Collected data entries:
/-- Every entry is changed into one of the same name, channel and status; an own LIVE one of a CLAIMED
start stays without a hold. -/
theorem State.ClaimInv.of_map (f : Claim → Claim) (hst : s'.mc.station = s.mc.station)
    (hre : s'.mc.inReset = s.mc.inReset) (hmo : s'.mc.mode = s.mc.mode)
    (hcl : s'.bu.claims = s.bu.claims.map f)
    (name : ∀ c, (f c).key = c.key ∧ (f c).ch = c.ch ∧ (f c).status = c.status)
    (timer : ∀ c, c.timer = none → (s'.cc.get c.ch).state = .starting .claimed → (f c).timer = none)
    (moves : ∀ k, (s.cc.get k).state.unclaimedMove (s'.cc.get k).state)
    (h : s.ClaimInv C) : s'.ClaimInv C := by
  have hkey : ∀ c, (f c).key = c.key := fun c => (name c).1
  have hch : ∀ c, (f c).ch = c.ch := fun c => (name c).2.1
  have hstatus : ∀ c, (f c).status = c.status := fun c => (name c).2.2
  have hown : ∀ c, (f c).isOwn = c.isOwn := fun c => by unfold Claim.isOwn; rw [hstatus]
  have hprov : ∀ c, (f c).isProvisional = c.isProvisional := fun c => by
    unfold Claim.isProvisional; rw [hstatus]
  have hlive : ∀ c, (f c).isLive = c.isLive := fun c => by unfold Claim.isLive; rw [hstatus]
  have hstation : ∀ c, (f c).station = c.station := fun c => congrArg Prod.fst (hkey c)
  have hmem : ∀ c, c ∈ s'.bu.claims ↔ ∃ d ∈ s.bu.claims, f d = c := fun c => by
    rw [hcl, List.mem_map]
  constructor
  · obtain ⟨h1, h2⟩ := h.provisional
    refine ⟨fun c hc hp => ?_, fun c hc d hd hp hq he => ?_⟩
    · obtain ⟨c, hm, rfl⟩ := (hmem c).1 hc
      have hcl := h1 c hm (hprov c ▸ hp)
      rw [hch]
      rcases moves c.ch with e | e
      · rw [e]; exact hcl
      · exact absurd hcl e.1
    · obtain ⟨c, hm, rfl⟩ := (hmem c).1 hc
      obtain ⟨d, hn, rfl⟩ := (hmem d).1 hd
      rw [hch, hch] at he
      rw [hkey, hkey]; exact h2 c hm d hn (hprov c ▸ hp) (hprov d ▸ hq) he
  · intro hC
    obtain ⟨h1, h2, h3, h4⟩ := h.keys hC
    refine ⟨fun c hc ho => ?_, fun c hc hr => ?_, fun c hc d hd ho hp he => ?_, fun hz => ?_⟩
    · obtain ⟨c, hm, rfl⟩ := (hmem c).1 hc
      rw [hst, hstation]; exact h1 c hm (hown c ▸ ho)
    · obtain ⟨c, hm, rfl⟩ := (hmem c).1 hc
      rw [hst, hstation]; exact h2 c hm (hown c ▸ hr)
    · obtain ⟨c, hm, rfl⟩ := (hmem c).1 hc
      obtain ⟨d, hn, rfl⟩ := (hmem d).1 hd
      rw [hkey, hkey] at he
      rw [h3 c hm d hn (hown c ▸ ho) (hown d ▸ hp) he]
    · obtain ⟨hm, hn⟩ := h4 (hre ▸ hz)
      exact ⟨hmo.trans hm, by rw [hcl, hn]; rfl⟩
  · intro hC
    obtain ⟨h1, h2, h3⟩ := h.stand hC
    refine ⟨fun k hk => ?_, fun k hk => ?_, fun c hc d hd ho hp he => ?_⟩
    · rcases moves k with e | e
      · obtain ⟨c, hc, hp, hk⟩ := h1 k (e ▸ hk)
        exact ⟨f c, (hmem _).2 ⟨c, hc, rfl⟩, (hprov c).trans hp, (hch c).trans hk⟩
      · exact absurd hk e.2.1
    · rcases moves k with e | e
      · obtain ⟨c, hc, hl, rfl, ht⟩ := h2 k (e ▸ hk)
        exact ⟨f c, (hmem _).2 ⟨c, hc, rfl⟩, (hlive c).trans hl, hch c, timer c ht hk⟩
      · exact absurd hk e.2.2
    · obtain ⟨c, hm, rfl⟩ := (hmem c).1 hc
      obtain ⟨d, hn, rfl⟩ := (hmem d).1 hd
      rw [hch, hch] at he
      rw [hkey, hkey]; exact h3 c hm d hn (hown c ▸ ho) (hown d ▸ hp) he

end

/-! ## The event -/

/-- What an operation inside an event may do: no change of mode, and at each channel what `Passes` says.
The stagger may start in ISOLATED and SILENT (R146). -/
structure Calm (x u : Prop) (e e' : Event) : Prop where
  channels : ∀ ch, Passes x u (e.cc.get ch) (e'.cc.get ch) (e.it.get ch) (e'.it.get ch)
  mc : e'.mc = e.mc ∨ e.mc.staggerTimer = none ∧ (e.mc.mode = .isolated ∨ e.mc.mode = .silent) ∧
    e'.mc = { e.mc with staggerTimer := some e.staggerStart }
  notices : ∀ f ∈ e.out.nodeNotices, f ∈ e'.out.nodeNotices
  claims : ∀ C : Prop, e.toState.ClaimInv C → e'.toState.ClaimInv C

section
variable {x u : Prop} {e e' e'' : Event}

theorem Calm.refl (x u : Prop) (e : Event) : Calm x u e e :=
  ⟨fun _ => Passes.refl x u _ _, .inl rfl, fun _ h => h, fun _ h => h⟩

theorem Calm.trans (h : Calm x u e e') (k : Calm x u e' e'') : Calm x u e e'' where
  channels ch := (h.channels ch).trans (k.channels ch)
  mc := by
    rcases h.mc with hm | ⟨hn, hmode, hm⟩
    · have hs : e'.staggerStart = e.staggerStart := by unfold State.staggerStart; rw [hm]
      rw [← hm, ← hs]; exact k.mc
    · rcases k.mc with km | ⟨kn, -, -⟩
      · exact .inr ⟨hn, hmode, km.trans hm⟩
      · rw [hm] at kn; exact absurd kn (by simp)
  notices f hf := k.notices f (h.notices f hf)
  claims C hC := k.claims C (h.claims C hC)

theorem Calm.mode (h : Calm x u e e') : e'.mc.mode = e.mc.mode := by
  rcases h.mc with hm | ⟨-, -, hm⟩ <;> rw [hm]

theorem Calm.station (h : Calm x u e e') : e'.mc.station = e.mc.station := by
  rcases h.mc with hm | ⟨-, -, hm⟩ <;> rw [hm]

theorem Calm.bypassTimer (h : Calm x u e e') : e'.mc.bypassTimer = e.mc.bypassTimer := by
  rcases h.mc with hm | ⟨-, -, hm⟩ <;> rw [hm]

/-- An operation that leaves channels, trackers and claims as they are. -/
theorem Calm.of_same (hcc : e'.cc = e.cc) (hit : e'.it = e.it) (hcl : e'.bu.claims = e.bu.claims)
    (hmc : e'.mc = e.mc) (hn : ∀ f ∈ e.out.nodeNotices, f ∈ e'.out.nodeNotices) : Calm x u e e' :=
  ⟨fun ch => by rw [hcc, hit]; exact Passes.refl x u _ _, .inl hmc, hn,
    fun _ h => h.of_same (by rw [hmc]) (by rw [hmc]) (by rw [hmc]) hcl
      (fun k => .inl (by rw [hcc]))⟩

...

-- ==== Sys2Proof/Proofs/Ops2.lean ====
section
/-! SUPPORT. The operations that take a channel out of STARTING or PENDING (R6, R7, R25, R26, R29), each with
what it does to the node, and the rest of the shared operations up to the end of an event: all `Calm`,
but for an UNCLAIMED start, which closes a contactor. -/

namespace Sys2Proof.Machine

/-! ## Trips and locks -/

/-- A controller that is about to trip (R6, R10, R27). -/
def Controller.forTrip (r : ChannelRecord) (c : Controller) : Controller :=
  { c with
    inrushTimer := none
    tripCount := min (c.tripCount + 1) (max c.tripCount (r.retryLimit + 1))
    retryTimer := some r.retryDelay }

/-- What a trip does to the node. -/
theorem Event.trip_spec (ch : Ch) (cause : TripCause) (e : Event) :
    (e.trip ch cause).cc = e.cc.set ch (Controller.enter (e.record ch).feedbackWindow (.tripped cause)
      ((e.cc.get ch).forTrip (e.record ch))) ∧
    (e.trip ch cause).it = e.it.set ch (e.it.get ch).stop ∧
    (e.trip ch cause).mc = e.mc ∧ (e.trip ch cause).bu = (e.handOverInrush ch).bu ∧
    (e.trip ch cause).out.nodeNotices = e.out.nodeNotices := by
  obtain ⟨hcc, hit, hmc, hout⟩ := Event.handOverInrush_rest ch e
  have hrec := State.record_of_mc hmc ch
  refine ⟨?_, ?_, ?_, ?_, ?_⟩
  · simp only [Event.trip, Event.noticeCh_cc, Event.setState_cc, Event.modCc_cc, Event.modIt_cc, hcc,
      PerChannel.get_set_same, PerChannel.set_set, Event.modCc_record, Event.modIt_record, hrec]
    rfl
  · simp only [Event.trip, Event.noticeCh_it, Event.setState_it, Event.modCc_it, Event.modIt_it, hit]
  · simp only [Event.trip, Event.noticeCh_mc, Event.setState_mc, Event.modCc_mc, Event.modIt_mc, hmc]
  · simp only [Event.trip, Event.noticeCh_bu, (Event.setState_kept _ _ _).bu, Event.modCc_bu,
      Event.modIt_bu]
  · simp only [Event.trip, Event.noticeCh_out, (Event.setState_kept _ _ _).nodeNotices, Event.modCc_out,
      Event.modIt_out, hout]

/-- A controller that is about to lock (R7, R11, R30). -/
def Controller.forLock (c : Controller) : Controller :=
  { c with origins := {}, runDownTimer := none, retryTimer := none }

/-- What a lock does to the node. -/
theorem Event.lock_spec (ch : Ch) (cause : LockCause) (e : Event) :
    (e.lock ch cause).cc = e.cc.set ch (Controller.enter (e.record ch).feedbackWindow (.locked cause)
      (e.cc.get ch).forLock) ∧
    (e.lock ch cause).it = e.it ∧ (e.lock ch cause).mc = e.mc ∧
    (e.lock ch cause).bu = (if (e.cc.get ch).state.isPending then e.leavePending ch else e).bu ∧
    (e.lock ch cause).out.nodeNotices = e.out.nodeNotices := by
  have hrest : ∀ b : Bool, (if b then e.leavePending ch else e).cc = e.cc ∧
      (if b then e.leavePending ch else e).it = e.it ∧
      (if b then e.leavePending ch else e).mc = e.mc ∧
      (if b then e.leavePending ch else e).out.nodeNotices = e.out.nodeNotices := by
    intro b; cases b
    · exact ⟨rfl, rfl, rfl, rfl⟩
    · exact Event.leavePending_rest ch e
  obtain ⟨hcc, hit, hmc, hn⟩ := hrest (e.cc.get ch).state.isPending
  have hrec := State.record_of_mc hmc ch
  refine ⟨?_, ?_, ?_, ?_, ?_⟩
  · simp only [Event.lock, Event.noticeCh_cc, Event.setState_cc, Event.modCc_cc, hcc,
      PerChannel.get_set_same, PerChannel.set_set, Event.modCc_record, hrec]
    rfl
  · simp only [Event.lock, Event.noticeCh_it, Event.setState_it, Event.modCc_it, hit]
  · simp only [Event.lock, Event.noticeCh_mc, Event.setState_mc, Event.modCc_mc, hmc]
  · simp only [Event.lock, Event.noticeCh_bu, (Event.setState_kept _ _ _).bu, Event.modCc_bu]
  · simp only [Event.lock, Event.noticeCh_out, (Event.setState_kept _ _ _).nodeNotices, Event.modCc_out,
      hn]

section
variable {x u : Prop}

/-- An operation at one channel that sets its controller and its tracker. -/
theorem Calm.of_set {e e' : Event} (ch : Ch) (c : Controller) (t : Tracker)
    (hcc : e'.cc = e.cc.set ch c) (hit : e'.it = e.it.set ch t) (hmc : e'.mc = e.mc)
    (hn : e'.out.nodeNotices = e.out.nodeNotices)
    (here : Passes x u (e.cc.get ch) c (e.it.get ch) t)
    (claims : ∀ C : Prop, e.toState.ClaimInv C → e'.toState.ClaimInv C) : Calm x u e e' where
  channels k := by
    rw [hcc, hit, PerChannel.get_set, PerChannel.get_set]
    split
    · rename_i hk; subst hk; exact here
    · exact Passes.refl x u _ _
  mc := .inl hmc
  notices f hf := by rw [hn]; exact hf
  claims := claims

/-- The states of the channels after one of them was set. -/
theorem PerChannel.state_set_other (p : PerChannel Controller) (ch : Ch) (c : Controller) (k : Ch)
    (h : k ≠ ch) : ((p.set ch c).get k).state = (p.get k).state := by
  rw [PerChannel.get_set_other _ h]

==

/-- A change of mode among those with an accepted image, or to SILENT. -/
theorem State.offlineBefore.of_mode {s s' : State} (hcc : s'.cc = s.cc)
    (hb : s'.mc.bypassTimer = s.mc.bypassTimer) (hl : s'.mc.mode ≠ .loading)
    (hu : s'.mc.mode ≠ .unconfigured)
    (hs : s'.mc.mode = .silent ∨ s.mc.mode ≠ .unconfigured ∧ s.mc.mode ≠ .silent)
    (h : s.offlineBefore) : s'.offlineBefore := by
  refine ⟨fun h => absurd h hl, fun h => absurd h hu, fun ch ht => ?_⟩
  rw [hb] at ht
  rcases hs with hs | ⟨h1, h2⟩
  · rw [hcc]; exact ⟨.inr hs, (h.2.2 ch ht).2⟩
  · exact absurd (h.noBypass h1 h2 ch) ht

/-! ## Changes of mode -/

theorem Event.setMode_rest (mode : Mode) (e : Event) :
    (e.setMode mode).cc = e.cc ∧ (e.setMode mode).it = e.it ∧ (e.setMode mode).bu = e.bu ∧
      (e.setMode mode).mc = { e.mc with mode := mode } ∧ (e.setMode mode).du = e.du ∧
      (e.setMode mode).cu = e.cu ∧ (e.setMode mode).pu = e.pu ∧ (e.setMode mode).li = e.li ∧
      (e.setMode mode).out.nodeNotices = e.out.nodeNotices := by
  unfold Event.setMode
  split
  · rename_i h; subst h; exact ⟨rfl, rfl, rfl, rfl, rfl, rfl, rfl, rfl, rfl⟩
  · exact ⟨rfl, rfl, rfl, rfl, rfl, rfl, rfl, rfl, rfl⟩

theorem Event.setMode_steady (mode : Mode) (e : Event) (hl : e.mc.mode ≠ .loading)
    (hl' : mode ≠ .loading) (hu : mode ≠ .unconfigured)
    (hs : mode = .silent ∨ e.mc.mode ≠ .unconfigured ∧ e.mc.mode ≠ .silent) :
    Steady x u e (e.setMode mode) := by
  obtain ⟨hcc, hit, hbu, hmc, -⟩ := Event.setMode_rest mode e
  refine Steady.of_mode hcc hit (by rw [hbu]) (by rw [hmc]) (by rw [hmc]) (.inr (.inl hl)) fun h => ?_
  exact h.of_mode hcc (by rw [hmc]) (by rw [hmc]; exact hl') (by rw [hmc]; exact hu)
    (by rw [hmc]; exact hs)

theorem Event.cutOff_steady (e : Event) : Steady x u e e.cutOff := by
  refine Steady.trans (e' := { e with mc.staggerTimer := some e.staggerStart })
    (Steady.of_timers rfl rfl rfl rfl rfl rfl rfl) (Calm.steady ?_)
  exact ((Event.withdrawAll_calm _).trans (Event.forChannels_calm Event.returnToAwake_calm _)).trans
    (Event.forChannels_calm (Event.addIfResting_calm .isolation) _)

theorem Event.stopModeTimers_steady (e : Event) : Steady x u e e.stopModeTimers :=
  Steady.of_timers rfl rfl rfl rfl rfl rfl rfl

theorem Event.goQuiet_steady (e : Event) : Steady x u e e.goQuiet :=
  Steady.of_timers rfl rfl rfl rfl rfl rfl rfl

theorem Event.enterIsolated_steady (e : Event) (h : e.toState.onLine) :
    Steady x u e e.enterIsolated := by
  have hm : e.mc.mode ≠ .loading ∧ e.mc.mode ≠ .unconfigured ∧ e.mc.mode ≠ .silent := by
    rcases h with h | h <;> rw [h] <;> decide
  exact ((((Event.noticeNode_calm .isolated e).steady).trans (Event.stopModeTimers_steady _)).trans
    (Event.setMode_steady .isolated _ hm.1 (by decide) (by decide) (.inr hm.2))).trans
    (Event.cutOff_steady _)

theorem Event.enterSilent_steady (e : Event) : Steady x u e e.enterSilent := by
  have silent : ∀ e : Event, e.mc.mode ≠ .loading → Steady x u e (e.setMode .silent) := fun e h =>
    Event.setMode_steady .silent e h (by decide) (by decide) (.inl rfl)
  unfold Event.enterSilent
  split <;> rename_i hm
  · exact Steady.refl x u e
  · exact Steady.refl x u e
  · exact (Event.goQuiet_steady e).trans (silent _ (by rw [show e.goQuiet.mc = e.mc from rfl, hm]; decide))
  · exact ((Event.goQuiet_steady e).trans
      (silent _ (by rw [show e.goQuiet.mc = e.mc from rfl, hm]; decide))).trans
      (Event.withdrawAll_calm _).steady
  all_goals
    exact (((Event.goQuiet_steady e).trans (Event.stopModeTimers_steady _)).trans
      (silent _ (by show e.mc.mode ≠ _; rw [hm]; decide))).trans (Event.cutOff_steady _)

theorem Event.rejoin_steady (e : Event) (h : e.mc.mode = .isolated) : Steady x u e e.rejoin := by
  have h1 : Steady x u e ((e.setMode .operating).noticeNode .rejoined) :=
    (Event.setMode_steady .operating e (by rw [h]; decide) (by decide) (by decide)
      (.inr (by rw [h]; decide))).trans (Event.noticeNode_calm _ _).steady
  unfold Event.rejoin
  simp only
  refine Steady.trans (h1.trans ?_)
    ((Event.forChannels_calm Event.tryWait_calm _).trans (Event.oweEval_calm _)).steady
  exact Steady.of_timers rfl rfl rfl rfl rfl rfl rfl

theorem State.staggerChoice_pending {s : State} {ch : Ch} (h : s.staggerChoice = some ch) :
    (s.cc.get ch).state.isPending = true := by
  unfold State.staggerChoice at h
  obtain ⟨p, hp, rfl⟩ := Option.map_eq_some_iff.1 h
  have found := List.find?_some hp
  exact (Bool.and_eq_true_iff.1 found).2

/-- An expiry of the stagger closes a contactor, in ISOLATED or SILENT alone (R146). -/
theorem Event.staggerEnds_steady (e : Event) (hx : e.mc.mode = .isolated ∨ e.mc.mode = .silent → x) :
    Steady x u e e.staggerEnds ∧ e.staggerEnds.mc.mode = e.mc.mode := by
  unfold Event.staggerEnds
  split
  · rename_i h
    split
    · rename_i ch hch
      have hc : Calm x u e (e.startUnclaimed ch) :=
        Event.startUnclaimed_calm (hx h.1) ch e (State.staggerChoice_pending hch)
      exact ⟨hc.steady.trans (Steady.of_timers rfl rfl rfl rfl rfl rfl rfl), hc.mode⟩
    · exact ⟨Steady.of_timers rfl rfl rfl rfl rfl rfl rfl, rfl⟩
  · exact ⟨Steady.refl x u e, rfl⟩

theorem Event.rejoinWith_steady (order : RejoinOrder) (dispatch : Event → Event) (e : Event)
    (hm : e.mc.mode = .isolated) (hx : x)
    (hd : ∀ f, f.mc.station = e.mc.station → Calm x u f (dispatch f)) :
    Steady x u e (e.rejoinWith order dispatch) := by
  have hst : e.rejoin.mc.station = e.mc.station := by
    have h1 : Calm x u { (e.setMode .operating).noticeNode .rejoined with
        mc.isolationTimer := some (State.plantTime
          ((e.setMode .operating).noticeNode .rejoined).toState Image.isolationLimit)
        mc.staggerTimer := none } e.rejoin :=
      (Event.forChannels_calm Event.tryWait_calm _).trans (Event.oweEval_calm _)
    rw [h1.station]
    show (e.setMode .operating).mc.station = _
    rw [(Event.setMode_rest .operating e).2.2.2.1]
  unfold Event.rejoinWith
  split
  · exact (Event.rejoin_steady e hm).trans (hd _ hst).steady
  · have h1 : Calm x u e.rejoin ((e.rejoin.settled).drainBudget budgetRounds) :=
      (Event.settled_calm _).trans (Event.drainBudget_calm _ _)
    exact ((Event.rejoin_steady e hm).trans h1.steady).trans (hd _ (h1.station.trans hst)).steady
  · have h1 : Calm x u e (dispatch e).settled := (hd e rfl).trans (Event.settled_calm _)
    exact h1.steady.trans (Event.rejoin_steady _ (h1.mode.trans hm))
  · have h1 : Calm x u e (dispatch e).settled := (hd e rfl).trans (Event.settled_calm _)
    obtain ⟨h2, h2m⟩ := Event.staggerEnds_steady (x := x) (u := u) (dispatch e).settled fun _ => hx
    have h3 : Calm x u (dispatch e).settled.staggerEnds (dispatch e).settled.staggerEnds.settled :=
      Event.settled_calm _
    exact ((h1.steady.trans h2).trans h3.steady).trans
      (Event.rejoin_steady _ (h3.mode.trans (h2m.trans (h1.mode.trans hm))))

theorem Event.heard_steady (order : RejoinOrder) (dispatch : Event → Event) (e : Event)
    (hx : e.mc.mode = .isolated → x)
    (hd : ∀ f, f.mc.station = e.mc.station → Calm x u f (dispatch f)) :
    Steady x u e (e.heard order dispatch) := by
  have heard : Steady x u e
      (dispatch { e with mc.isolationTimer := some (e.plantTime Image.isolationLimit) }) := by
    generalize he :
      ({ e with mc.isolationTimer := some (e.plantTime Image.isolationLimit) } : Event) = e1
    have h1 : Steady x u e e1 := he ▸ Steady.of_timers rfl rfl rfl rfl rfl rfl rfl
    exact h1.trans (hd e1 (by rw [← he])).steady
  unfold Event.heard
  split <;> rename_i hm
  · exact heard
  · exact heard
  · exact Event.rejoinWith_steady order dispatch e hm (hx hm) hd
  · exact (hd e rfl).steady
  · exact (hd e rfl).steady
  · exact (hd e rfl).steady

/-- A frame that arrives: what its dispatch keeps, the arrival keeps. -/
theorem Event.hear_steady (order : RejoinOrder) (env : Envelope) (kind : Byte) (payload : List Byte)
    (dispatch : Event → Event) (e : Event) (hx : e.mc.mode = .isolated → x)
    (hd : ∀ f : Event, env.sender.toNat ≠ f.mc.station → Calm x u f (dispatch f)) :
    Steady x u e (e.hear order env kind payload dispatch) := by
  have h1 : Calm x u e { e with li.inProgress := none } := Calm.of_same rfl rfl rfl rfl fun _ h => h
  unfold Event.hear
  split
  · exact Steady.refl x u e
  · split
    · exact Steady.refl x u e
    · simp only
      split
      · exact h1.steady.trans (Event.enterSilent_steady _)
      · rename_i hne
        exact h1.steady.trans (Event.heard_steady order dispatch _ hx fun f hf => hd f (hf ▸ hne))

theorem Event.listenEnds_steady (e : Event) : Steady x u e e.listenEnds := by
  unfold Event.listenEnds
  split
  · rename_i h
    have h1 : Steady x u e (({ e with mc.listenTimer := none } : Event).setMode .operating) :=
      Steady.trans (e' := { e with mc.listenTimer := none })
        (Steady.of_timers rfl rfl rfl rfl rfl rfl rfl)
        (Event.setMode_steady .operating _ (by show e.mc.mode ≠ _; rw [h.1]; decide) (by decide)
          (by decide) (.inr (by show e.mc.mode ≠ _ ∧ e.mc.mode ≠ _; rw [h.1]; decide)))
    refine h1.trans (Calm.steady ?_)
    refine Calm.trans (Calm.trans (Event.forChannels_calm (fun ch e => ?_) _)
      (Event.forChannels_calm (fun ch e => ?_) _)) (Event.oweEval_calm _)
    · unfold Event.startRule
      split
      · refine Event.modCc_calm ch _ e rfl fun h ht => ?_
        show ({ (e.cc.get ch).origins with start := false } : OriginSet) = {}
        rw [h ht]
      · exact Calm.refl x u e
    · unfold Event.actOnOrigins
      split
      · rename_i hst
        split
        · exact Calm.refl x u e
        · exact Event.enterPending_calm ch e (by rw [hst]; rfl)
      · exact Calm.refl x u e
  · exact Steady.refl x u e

> [TASK GOAL] What is needed is an exact copy of the lines above, from the one containing "R10, R27). -/" through the one containing "tripCount := min", with nothing added.

> [RESULT FOR THIS EXERCISE]
/-- A controller that is about to trip (R6, R10, R27). -/
def Controller.forTrip (r : ChannelRecord) (c : Controller) : Controller :=
  { c with
    inrushTimer := none
    tripCount := min (c.tripCount + 1) (max c.tripCount (r.retryLimit + 1))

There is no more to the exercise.